The answer must be an exact reproduction of the lines from the start of the records below through the line containing "(h : d ∣ 4095)", and nothing more.
===== Data in this exercise =====
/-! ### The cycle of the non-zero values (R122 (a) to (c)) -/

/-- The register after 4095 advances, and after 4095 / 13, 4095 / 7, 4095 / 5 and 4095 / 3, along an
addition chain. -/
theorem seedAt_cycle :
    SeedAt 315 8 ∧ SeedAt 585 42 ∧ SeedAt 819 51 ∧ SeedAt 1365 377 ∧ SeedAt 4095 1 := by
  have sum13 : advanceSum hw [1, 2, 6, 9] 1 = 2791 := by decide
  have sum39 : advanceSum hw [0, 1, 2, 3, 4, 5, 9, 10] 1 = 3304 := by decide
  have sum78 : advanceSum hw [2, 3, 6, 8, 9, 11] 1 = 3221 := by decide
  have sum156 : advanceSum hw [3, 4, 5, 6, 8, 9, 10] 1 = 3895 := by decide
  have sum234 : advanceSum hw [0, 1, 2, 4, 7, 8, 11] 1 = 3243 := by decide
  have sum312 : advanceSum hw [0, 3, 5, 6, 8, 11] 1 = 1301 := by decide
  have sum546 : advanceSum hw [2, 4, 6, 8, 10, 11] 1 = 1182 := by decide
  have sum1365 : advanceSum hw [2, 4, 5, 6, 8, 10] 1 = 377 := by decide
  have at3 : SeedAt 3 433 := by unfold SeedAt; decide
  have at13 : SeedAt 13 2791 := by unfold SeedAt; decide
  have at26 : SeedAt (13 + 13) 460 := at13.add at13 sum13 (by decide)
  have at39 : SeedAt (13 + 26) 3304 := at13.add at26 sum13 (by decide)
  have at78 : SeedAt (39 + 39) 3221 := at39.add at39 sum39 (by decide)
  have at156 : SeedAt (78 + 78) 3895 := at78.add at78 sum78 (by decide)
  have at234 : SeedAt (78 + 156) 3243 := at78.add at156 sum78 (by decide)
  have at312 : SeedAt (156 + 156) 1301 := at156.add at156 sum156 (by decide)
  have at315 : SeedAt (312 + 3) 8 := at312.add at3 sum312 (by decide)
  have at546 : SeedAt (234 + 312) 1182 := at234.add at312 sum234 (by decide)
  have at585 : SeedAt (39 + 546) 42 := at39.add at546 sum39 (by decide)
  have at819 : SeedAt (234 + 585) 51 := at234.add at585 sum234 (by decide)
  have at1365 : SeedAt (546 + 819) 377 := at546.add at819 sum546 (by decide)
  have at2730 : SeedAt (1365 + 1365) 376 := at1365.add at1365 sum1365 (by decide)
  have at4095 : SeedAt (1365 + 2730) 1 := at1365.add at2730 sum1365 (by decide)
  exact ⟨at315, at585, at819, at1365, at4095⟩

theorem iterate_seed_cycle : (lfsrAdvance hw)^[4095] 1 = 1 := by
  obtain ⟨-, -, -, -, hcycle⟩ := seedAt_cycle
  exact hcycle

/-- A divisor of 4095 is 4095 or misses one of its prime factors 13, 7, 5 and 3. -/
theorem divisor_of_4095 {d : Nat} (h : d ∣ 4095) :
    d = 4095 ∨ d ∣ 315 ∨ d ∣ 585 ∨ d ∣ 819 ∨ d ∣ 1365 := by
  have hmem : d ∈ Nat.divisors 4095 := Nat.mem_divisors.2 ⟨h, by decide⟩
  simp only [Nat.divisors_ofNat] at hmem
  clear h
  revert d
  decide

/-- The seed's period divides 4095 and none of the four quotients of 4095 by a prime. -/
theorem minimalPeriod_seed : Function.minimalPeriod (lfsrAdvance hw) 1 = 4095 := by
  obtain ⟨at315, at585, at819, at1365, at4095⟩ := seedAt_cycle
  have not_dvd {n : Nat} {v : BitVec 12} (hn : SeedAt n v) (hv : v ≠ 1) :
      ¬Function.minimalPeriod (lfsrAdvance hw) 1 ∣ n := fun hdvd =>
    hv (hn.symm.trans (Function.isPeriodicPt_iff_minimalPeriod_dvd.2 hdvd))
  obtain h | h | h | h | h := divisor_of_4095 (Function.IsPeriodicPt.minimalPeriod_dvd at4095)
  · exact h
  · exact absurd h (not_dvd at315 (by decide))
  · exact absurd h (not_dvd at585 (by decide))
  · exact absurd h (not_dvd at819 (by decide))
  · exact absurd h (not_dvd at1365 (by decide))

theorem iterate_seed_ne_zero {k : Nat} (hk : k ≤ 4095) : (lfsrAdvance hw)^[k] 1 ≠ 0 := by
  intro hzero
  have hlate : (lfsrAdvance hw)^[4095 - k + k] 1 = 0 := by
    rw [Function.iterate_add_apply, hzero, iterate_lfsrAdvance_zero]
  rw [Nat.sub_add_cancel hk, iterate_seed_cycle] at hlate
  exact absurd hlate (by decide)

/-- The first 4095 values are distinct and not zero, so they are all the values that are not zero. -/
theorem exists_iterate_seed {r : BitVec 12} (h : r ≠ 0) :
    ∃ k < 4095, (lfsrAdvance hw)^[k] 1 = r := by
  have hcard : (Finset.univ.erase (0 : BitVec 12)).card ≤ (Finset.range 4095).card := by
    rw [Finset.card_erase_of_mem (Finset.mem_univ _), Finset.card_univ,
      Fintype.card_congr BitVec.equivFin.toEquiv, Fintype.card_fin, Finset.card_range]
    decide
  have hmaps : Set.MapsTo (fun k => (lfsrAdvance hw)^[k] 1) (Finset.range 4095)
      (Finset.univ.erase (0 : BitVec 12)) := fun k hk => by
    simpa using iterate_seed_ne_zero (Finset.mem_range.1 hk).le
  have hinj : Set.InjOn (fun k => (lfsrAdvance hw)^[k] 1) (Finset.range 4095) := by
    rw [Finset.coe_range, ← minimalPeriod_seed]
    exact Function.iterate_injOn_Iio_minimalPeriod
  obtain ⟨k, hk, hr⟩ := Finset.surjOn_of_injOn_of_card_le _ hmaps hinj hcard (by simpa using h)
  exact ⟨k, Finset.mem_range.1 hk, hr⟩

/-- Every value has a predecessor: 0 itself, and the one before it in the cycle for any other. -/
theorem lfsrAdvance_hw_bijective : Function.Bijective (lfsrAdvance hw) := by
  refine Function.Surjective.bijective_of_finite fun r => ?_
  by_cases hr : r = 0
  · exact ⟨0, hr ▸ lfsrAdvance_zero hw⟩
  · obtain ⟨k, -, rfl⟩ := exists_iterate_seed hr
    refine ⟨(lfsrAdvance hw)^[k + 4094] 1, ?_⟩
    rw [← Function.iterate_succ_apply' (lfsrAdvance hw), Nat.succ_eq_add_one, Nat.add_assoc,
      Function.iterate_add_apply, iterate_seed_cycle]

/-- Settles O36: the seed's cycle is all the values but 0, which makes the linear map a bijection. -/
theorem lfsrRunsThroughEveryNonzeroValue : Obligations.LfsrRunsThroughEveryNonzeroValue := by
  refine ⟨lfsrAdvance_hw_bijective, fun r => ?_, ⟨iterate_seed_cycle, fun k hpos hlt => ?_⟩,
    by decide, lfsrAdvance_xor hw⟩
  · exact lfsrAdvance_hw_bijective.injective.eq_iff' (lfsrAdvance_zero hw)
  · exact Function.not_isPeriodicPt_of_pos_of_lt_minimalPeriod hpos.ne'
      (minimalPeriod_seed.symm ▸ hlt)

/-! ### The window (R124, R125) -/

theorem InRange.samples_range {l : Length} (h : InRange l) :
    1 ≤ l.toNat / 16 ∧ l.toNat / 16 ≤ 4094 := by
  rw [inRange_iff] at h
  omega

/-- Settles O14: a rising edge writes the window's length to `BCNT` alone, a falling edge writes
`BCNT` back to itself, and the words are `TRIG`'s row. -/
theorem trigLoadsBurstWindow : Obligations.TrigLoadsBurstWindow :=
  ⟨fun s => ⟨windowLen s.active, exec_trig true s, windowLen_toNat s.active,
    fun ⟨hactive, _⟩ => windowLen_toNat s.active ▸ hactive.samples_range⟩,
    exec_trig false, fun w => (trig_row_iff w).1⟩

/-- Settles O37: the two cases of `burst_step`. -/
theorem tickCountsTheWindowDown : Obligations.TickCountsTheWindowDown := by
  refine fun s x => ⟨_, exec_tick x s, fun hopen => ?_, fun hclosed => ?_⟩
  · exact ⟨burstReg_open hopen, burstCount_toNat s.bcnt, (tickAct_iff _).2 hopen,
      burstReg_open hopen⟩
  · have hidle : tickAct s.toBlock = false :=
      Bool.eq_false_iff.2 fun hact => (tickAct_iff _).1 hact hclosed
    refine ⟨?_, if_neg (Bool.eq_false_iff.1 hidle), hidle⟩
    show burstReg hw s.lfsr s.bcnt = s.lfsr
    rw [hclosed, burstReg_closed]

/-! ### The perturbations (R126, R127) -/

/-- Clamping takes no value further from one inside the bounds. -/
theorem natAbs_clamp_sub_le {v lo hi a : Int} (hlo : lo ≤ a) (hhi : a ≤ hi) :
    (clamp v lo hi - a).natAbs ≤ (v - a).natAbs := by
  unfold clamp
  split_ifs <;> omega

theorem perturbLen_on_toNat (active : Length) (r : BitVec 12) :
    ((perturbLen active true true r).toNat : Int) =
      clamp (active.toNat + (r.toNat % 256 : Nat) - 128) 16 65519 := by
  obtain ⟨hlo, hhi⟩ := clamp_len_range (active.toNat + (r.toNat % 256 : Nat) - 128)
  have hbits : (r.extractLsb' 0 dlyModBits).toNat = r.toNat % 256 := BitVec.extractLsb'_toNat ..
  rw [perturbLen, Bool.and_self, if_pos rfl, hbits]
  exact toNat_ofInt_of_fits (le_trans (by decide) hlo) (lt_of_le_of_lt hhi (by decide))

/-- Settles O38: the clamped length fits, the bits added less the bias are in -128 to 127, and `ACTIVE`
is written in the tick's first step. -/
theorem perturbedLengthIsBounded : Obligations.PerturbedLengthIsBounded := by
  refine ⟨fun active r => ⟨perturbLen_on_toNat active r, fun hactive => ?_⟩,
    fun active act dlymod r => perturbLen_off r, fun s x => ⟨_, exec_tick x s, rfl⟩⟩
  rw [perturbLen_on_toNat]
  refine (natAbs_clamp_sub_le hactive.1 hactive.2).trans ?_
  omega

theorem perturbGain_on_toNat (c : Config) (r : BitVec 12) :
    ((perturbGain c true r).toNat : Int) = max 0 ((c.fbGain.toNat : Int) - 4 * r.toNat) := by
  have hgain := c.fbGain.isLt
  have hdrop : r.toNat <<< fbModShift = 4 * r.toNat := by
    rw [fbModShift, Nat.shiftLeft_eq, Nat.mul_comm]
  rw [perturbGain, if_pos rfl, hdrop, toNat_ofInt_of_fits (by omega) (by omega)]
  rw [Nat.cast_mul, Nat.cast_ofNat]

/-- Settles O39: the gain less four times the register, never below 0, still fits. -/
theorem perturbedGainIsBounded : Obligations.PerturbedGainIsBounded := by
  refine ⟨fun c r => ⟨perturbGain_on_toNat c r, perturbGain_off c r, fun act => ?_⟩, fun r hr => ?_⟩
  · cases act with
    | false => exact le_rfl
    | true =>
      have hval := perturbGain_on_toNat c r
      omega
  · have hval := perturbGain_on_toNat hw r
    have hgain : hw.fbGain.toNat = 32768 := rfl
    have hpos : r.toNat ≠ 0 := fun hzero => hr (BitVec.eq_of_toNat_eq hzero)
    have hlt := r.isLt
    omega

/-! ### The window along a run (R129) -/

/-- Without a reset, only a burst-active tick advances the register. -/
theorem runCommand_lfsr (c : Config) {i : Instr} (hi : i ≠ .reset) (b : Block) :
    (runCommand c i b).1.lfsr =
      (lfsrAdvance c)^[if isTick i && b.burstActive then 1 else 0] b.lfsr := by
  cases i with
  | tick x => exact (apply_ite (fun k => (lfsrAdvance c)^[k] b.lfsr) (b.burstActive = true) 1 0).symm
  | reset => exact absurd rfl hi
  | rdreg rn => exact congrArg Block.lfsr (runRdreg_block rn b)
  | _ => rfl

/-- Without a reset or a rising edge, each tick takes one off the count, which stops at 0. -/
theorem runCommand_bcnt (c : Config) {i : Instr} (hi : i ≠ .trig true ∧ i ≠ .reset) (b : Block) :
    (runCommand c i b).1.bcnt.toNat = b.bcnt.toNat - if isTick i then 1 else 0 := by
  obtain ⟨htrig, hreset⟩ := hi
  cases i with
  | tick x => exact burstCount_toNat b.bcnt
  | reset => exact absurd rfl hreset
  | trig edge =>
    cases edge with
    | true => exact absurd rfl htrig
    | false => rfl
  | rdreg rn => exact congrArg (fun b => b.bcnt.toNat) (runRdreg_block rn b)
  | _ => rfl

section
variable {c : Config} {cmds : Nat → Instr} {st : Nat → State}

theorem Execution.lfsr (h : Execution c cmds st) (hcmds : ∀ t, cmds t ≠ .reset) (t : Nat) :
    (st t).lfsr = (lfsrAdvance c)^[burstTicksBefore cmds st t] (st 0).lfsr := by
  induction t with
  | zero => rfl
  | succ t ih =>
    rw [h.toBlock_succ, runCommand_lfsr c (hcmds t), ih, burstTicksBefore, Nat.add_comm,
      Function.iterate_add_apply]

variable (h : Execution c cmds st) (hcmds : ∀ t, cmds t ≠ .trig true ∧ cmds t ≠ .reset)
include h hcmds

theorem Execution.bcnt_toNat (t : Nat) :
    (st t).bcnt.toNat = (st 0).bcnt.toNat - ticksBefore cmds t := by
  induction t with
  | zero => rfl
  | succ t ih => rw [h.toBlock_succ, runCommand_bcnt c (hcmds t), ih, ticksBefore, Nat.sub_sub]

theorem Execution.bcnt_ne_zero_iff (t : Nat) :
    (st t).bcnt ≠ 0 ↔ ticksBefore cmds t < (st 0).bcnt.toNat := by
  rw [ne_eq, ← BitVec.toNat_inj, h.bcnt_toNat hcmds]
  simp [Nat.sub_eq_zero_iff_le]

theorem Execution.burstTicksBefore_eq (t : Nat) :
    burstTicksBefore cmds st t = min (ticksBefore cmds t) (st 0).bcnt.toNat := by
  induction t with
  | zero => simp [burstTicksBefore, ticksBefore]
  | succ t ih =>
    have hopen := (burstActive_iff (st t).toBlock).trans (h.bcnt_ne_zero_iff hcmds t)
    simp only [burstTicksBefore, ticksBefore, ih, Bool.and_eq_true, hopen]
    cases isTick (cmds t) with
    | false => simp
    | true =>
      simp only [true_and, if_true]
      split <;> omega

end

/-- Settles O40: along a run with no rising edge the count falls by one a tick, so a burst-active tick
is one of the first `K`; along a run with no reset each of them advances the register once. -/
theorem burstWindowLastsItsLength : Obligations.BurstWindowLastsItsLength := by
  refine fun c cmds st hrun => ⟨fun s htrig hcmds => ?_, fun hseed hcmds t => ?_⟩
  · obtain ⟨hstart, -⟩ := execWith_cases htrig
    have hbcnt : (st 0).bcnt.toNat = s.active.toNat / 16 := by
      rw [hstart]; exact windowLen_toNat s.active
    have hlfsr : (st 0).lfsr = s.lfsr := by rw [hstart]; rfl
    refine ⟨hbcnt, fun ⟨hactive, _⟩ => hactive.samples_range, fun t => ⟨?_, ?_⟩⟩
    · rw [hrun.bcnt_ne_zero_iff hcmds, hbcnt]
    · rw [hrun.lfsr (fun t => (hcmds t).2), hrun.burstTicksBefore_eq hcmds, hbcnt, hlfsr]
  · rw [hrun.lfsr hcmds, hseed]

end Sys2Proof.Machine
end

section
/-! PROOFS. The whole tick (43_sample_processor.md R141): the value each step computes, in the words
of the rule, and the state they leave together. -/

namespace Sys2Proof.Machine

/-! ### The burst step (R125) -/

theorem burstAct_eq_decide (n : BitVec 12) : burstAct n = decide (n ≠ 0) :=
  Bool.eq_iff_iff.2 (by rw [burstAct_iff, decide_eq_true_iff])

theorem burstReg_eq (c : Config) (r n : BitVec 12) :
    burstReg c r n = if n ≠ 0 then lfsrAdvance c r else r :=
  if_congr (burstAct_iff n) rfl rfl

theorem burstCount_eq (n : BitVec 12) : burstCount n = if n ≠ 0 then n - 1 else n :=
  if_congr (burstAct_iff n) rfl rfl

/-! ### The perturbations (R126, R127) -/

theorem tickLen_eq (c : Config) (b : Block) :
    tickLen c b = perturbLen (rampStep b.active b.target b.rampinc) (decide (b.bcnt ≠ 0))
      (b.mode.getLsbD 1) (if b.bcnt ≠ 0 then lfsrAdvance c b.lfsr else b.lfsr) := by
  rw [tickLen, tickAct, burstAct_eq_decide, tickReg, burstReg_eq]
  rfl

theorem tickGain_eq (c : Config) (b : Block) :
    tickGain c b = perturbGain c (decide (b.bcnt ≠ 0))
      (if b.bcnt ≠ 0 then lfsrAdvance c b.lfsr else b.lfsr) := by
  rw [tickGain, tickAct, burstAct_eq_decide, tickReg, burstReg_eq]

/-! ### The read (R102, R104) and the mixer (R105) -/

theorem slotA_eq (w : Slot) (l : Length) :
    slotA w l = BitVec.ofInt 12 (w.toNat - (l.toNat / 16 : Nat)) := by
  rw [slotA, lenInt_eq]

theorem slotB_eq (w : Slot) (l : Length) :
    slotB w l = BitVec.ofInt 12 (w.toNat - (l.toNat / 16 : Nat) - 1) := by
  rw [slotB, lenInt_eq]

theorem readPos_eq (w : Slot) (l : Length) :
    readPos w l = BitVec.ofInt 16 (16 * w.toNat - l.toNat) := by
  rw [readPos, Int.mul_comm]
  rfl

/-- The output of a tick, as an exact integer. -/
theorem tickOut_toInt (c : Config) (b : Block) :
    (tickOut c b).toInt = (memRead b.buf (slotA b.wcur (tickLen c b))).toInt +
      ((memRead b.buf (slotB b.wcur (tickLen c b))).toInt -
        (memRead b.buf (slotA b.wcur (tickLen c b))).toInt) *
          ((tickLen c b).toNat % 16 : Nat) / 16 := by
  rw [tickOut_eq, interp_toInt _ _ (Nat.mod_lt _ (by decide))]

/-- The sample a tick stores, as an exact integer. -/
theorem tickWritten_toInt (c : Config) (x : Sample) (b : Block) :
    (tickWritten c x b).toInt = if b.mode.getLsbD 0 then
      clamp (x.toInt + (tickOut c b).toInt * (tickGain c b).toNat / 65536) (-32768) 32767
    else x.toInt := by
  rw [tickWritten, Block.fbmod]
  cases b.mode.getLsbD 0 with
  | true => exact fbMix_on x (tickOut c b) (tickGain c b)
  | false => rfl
=====
Answer to the problem:
/-! ### The cycle of the non-zero values (R122 (a) to (c)) -/

/-- The register after 4095 advances, and after 4095 / 13, 4095 / 7, 4095 / 5 and 4095 / 3, along an
addition chain. -/
theorem seedAt_cycle :
    SeedAt 315 8 ∧ SeedAt 585 42 ∧ SeedAt 819 51 ∧ SeedAt 1365 377 ∧ SeedAt 4095 1 := by
  have sum13 : advanceSum hw [1, 2, 6, 9] 1 = 2791 := by decide
  have sum39 : advanceSum hw [0, 1, 2, 3, 4, 5, 9, 10] 1 = 3304 := by decide
  have sum78 : advanceSum hw [2, 3, 6, 8, 9, 11] 1 = 3221 := by decide
  have sum156 : advanceSum hw [3, 4, 5, 6, 8, 9, 10] 1 = 3895 := by decide
  have sum234 : advanceSum hw [0, 1, 2, 4, 7, 8, 11] 1 = 3243 := by decide
  have sum312 : advanceSum hw [0, 3, 5, 6, 8, 11] 1 = 1301 := by decide
  have sum546 : advanceSum hw [2, 4, 6, 8, 10, 11] 1 = 1182 := by decide
  have sum1365 : advanceSum hw [2, 4, 5, 6, 8, 10] 1 = 377 := by decide
  have at3 : SeedAt 3 433 := by unfold SeedAt; decide
  have at13 : SeedAt 13 2791 := by unfold SeedAt; decide
  have at26 : SeedAt (13 + 13) 460 := at13.add at13 sum13 (by decide)
  have at39 : SeedAt (13 + 26) 3304 := at13.add at26 sum13 (by decide)
  have at78 : SeedAt (39 + 39) 3221 := at39.add at39 sum39 (by decide)
  have at156 : SeedAt (78 + 78) 3895 := at78.add at78 sum78 (by decide)
  have at234 : SeedAt (78 + 156) 3243 := at78.add at156 sum78 (by decide)
  have at312 : SeedAt (156 + 156) 1301 := at156.add at156 sum156 (by decide)
  have at315 : SeedAt (312 + 3) 8 := at312.add at3 sum312 (by decide)
  have at546 : SeedAt (234 + 312) 1182 := at234.add at312 sum234 (by decide)
  have at585 : SeedAt (39 + 546) 42 := at39.add at546 sum39 (by decide)
  have at819 : SeedAt (234 + 585) 51 := at234.add at585 sum234 (by decide)
  have at1365 : SeedAt (546 + 819) 377 := at546.add at819 sum546 (by decide)
  have at2730 : SeedAt (1365 + 1365) 376 := at1365.add at1365 sum1365 (by decide)
  have at4095 : SeedAt (1365 + 2730) 1 := at1365.add at2730 sum1365 (by decide)
  exact ⟨at315, at585, at819, at1365, at4095⟩

theorem iterate_seed_cycle : (lfsrAdvance hw)^[4095] 1 = 1 := by
  obtain ⟨-, -, -, -, hcycle⟩ := seedAt_cycle
  exact hcycle

/-- A divisor of 4095 is 4095 or misses one of its prime factors 13, 7, 5 and 3. -/
theorem divisor_of_4095 {d : Nat} (h : d ∣ 4095) :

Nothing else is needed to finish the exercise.